Finnie's pale mass of waves and curls bounces as she nods almost violently. She snatches the card and begins chattering in that obnoxious way of hers, nearly nonstop. "I'll have to bug Mr. Weasley about getting into his stash of electronics so I can MacGyver a new charger for my phone. If possible can you make sure that the 9mms I need have their own silencers? I know it's atypical to use more than one, but if I'm double-fisting it wouldn't technically be gratuitous. Plus I know we didn't talk much about it but the sniper rifle really should be in the same league as the M14 Crazyhorse by SEI, because they definitely had detachable silencers in my day so if anything it's likely that an earlier version would either have a prototype already or I would pretty easily be able to modify it to include that component. TOOLS! I need tools! Well, ok, I'll get the tools since you gave me a credit card. I'll also get the outfit I'd want to use as my quick-change whatchamacallit, have you thought about having me wear a mask? I don't want to sound too full of myself when I say I think I would be particularly fucking intimidating if I had a mask, and–,"

"Everything in due time," Dumbledore interrupts her ranting firmly, "For now, get your basic necessities with Molly and the kids. We will be in constant correspondence, Sjofn, nothing will be forgotten."

The insane little sprite looks slightly abashed, but nods, "Yes. Right. Okey-dokey." And she reaches into the delicate box of powder, tosses some into the fire, and is gone in seconds.

Moody stands then, in preparation to also depart. "She's mad," he grunts to Dumbledore, as though this hadn't been overtly clear for the past three hours. Dumbledore is still looking into the fire as he responds. "It would seem," he observes quietly, "that her rather…unique way of moving about in the world is only heightened by what I assume is experience with extremely high-stress situations, yes."

"Mad," Moody growls once more. "Eccentric," Dumbledore corrects, softly, and he pivots from his position next to the fire in order to face the auror. "I must ask something of you though, my friend," he says, quietly.

Moody only grunts in acknowledgement.
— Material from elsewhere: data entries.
/-! ## Writes -/

/-- A write of a read-only register, of the OUT window or of a reserved word has no effect while idle, and sets
`ACCERR` while busy like every write (rule R172). -/
def Obligations.IgnoredWritesChangeNothing : Prop :=
  (∀ s : State, s.acceptsWrites →
    (∀ d : Word, exec (.wrId d) s = .next s) ∧
    (∀ d : Word, exec (.wrKeyCnt d) s = .next s) ∧
    (∀ d : Word, exec (.wrAddrCnt d) s = .next s) ∧
    (∀ d : Word, exec (.wrRlen d) s = .next s) ∧
    (∀ d : Word, exec (.wrBufsz d) s = .next s) ∧
    (∀ d : Word, exec (.wrRsv000D d) s = .next s) ∧
    (∀ o : BitVec 1, ∀ d : Word, exec (.wrRsv000E o d) s = .next s) ∧
    (∀ o : BitVec 4, ∀ d : Word, exec (.wrRsv0010 o d) s = .next s) ∧
    (∀ o : BitVec 5, ∀ d : Word, exec (.wrRsv0020 o d) s = .next s) ∧
    (∀ o : BitVec 6, ∀ d : Word, exec (.wrRsv0040 o d) s = .next s) ∧
    (∀ o : BitVec 7, ∀ d : Word, exec (.wrRsv0080 o d) s = .next s) ∧
    (∀ o : BitVec 8, ∀ d : Word, exec (.wrRsv0100 o d) s = .next s) ∧
    (∀ o : BitVec 9, ∀ d : Word, exec (.wrRsv0200 o d) s = .next s) ∧
    (∀ o : BitVec 10, ∀ d : Word, exec (.wrRsv0400 o d) s = .next s) ∧
    (∀ o : BitVec 11, ∀ d : Word, exec (.wrRsv0800 o d) s = .next s) ∧
    (∀ o : BitVec 12, ∀ d : Word, exec (.wrRsv1000 o d) s = .next s) ∧
    (∀ k : BitVec 13, ∀ d : Word, exec (.wrOut k d) s = .next s) ∧
    (∀ o : BitVec 13, ∀ d : Word, exec (.wrRsv6000 o d) s = .next s)) ∧
  (∀ s : State, s.port.rst = false → s.arch.busy = true →
    (∀ d : Word, exec (.wrId d) s = .next (s.withArch { s.arch with accerr := true })) ∧
    (∀ d : Word, exec (.wrKeyCnt d) s = .next (s.withArch { s.arch with accerr := true })) ∧
    (∀ d : Word, exec (.wrAddrCnt d) s = .next (s.withArch { s.arch with accerr := true })) ∧
    (∀ d : Word, exec (.wrRlen d) s = .next (s.withArch { s.arch with accerr := true })) ∧
    (∀ d : Word, exec (.wrBufsz d) s = .next (s.withArch { s.arch with accerr := true })) ∧
    (∀ d : Word, exec (.wrRsv000D d) s = .next (s.withArch { s.arch with accerr := true })) ∧
    (∀ o : BitVec 1, ∀ d : Word, exec (.wrRsv000E o d) s = .next (s.withArch { s.arch with accerr := true })) ∧
    (∀ o : BitVec 4, ∀ d : Word, exec (.wrRsv0010 o d) s = .next (s.withArch { s.arch with accerr := true })) ∧
    (∀ o : BitVec 5, ∀ d : Word, exec (.wrRsv0020 o d) s = .next (s.withArch { s.arch with accerr := true })) ∧
    (∀ o : BitVec 6, ∀ d : Word, exec (.wrRsv0040 o d) s = .next (s.withArch { s.arch with accerr := true })) ∧
    (∀ o : BitVec 7, ∀ d : Word, exec (.wrRsv0080 o d) s = .next (s.withArch { s.arch with accerr := true })) ∧
    (∀ o : BitVec 8, ∀ d : Word, exec (.wrRsv0100 o d) s = .next (s.withArch { s.arch with accerr := true })) ∧
    (∀ o : BitVec 9, ∀ d : Word, exec (.wrRsv0200 o d) s = .next (s.withArch { s.arch with accerr := true })) ∧
    (∀ o : BitVec 10, ∀ d : Word, exec (.wrRsv0400 o d) s = .next (s.withArch { s.arch with accerr := true })) ∧
    (∀ o : BitVec 11, ∀ d : Word, exec (.wrRsv0800 o d) s = .next (s.withArch { s.arch with accerr := true })) ∧
    (∀ o : BitVec 12, ∀ d : Word, exec (.wrRsv1000 o d) s = .next (s.withArch { s.arch with accerr := true })) ∧
    (∀ k : BitVec 13, ∀ d : Word, exec (.wrOut k d) s = .next (s.withArch { s.arch with accerr := true })) ∧
    (∀ o : BitVec 13, ∀ d : Word, exec (.wrRsv6000 o d) s = .next (s.withArch { s.arch with accerr := true })))

/-- `WR STATUS` clears the flags its bits 1, 2 and 3 select, sets none and ignores its other bits; every other element
is unchanged. While busy it clears nothing and sets `ACCERR` (rule R156). -/
def Obligations.StatusWriteClearsSelectedFlags : Prop :=
  (∀ (s : State) (d : Word), s.port.rst = false → s.arch.busy = true →
    exec (.wrStatus d) s = .next (s.withArch { s.arch with accerr := true })) ∧
  ∀ (s : State) (d : Word), s.acceptsWrites →
    exec (.wrStatus d) s = .next (s.withArch { s.arch with
      done := if d.getLsbD 1 then false else s.arch.done
      err := if d.getLsbD 2 then false else s.arch.err
      errcode := if d.getLsbD 2 then .none else s.arch.errcode
      accerr := if d.getLsbD 3 then false else s.arch.accerr })

/-- `WR INTEN`, `WR FCNT`, `WR DIR` and `WR PLEN` store their field of `wdata` and change nothing else (rules R157,
R162, R165, R167). -/
def Obligations.OperandWritesStoreTheirField : Prop :=
  ∀ (s : State) (d : Word), s.acceptsWrites →
    exec (.wrInten d) s = .next (s.withArch { s.arch with ie := d.getLsbD 0 }) ∧
    exec (.wrFcnt d) s = .next (s.withArch { s.arch with fcnt := d }) ∧
    exec (.wrDir d) s = .next (s.withArch { s.arch with dir := d.extractLsb' 0 1 }) ∧
    exec (.wrPlen d) s = .next (s.withArch { s.arch with plen := d.extractLsb' 0 16 })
They've both a lot to do, Mad-Eye needs to meet with Minerva and Kingsley to bring them up to speed, preferably with other Order members in attendance. But, they had decided amongst themselves that they would only disclose Finnie's true purpose to Minerva and Kingsley for now. The less who know, the less opportunity the dark side has to find out.
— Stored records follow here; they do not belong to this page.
/-! ## `raiseCmdError` -/

@[simp] theorem raiseCmdError_key (c : ErrCode) (a : Arch) : (raiseCmdError c a).key = a.key := rfl
@[simp] theorem raiseCmdError_keyCnt (c : ErrCode) (a : Arch) : (raiseCmdError c a).keyCnt = a.keyCnt := rfl
@[simp] theorem raiseCmdError_addr (c : ErrCode) (a : Arch) : (raiseCmdError c a).addr = a.addr := rfl
@[simp] theorem raiseCmdError_addrCnt (c : ErrCode) (a : Arch) : (raiseCmdError c a).addrCnt = a.addrCnt := rfl
@[simp] theorem raiseCmdError_fcnt (c : ErrCode) (a : Arch) : (raiseCmdError c a).fcnt = a.fcnt := rfl
@[simp] theorem raiseCmdError_dir (c : ErrCode) (a : Arch) : (raiseCmdError c a).dir = a.dir := rfl
@[simp] theorem raiseCmdError_plen (c : ErrCode) (a : Arch) : (raiseCmdError c a).plen = a.plen := rfl
@[simp] theorem raiseCmdError_rlen (c : ErrCode) (a : Arch) : (raiseCmdError c a).rlen = a.rlen := rfl
@[simp] theorem raiseCmdError_ie (c : ErrCode) (a : Arch) : (raiseCmdError c a).ie = a.ie := rfl
@[simp] theorem raiseCmdError_busy (c : ErrCode) (a : Arch) : (raiseCmdError c a).busy = a.busy := rfl
@[simp] theorem raiseCmdError_done (c : ErrCode) (a : Arch) : (raiseCmdError c a).done = true := rfl
@[simp] theorem raiseCmdError_err (c : ErrCode) (a : Arch) : (raiseCmdError c a).err = true := rfl
@[simp] theorem raiseCmdError_accerr (c : ErrCode) (a : Arch) : (raiseCmdError c a).accerr = a.accerr := rfl
@[simp] theorem raiseCmdError_errcode (c : ErrCode) (a : Arch) : (raiseCmdError c a).errcode = c := rfl
@[simp] theorem raiseCmdError_pending (c : ErrCode) (a : Arch) : (raiseCmdError c a).pending = a.pending := rfl
@[simp] theorem raiseCmdError_inBuf (c : ErrCode) (a : Arch) : (raiseCmdError c a).inBuf = a.inBuf := rfl
@[simp] theorem raiseCmdError_outBuf (c : ErrCode) (a : Arch) : (raiseCmdError c a).outBuf = a.outBuf := rfl

/-! ## `startLong` -/

@[simp] theorem startLong_key (c : LongCmd) (a : Arch) : (startLong c a).key = a.key := rfl
@[simp] theorem startLong_keyCnt (c : LongCmd) (a : Arch) : (startLong c a).keyCnt = a.keyCnt := rfl
@[simp] theorem startLong_addr (c : LongCmd) (a : Arch) : (startLong c a).addr = a.addr := rfl
@[simp] theorem startLong_addrCnt (c : LongCmd) (a : Arch) : (startLong c a).addrCnt = a.addrCnt := rfl
@[simp] theorem startLong_fcnt (c : LongCmd) (a : Arch) : (startLong c a).fcnt = a.fcnt := rfl
@[simp] theorem startLong_dir (c : LongCmd) (a : Arch) : (startLong c a).dir = a.dir := rfl
@[simp] theorem startLong_plen (c : LongCmd) (a : Arch) : (startLong c a).plen = a.plen := rfl
@[simp] theorem startLong_rlen (c : LongCmd) (a : Arch) : (startLong c a).rlen = a.rlen := rfl
@[simp] theorem startLong_ie (c : LongCmd) (a : Arch) : (startLong c a).ie = a.ie := rfl
@[simp] theorem startLong_busy (c : LongCmd) (a : Arch) : (startLong c a).busy = true := rfl
@[simp] theorem startLong_done (c : LongCmd) (a : Arch) : (startLong c a).done = a.done := rfl
@[simp] theorem startLong_err (c : LongCmd) (a : Arch) : (startLong c a).err = a.err := rfl
@[simp] theorem startLong_accerr (c : LongCmd) (a : Arch) : (startLong c a).accerr = a.accerr := rfl
@[simp] theorem startLong_errcode (c : LongCmd) (a : Arch) : (startLong c a).errcode = a.errcode := rfl
@[simp] theorem startLong_pending (c : LongCmd) (a : Arch) : (startLong c a).pending = some c := rfl
@[simp] theorem startLong_inBuf (c : LongCmd) (a : Arch) : (startLong c a).inBuf = a.inBuf := rfl
@[simp] theorem startLong_outBuf (c : LongCmd) (a : Arch) : (startLong c a).outBuf = a.outBuf := rfl

/-! ## `clearKey` -/

@[simp] theorem clearKey_key (a : Arch) : (clearKey a).key = Vector.replicate 16 0x00#8 := rfl
@[simp] theorem clearKey_keyCnt (a : Arch) : (clearKey a).keyCnt = 0 := rfl
@[simp] theorem clearKey_addr (a : Arch) : (clearKey a).addr = a.addr := rfl
@[simp] theorem clearKey_addrCnt (a : Arch) : (clearKey a).addrCnt = a.addrCnt := rfl
@[simp] theorem clearKey_fcnt (a : Arch) : (clearKey a).fcnt = a.fcnt := rfl
@[simp] theorem clearKey_dir (a : Arch) : (clearKey a).dir = a.dir := rfl
@[simp] theorem clearKey_plen (a : Arch) : (clearKey a).plen = a.plen := rfl
@[simp] theorem clearKey_rlen (a : Arch) : (clearKey a).rlen = a.rlen := rfl
@[simp] theorem clearKey_ie (a : Arch) : (clearKey a).ie = a.ie := rfl
@[simp] theorem clearKey_busy (a : Arch) : (clearKey a).busy = a.busy := rfl
@[simp] theorem clearKey_done (a : Arch) : (clearKey a).done = true := rfl
@[simp] theorem clearKey_err (a : Arch) : (clearKey a).err = a.err := rfl
@[simp] theorem clearKey_accerr (a : Arch) : (clearKey a).accerr = a.accerr := rfl
@[simp] theorem clearKey_errcode (a : Arch) : (clearKey a).errcode = a.errcode := rfl
@[simp] theorem clearKey_pending (a : Arch) : (clearKey a).pending = a.pending := rfl
@[simp] theorem clearKey_inBuf (a : Arch) : (clearKey a).inBuf = a.inBuf := rfl
@[simp] theorem clearKey_outBuf (a : Arch) : (clearKey a).outBuf = a.outBuf := rfl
Dumbledore takes a step or two closer as he begins, "I need you to keep an eye on her." The Headmaster inclines his head just barely towards Moody's magical eye, "I need you to pass along to the others to keep an eye on her, but in particular I need you to keep an eye on any magic or unusual power you see or sense around her person."

As though on cue, the magical eye spins backwards; the Minister of Magic has just arrived at the edge of the Hogwarts property. They will need to be quick.

"Wha' exactly am I looking for?" Moody growls, "I can see the demon power you described, when she calls on it, but other than tha'-"

"When I lost control yesterday, I used a spell that should have caused far more damage than was actually done," Dumbledore speaks calmly, but his face looks pained. It's clear that the incident has left its mark on his soul. "Our young muggle has extensive protective enchantments upon her being, placed there by someone from her time."

Moody took pause at this information. If this is true, then…

"Sjofn is of an acquaintance with a witch or wizard in her time, but I don't believe she knows it. And based on the magnitude of the protective enchantments my own considerable power met during our unfortunate confrontation yesterday evening, he or she is very powerful indeed-"

"And they must care a great deal for the lass if they placed all tha' protection on her without her knowledge," Moody growls, understanding.

Dumbledore nods solemnly, "So you see, my friend," his voice lowers, for he hears the Minister ascend the staircase behind him, "we must be extremely careful with how we proceed. I imagine that by tearing her away from her time, we've made someone 20 years from now very, very angry."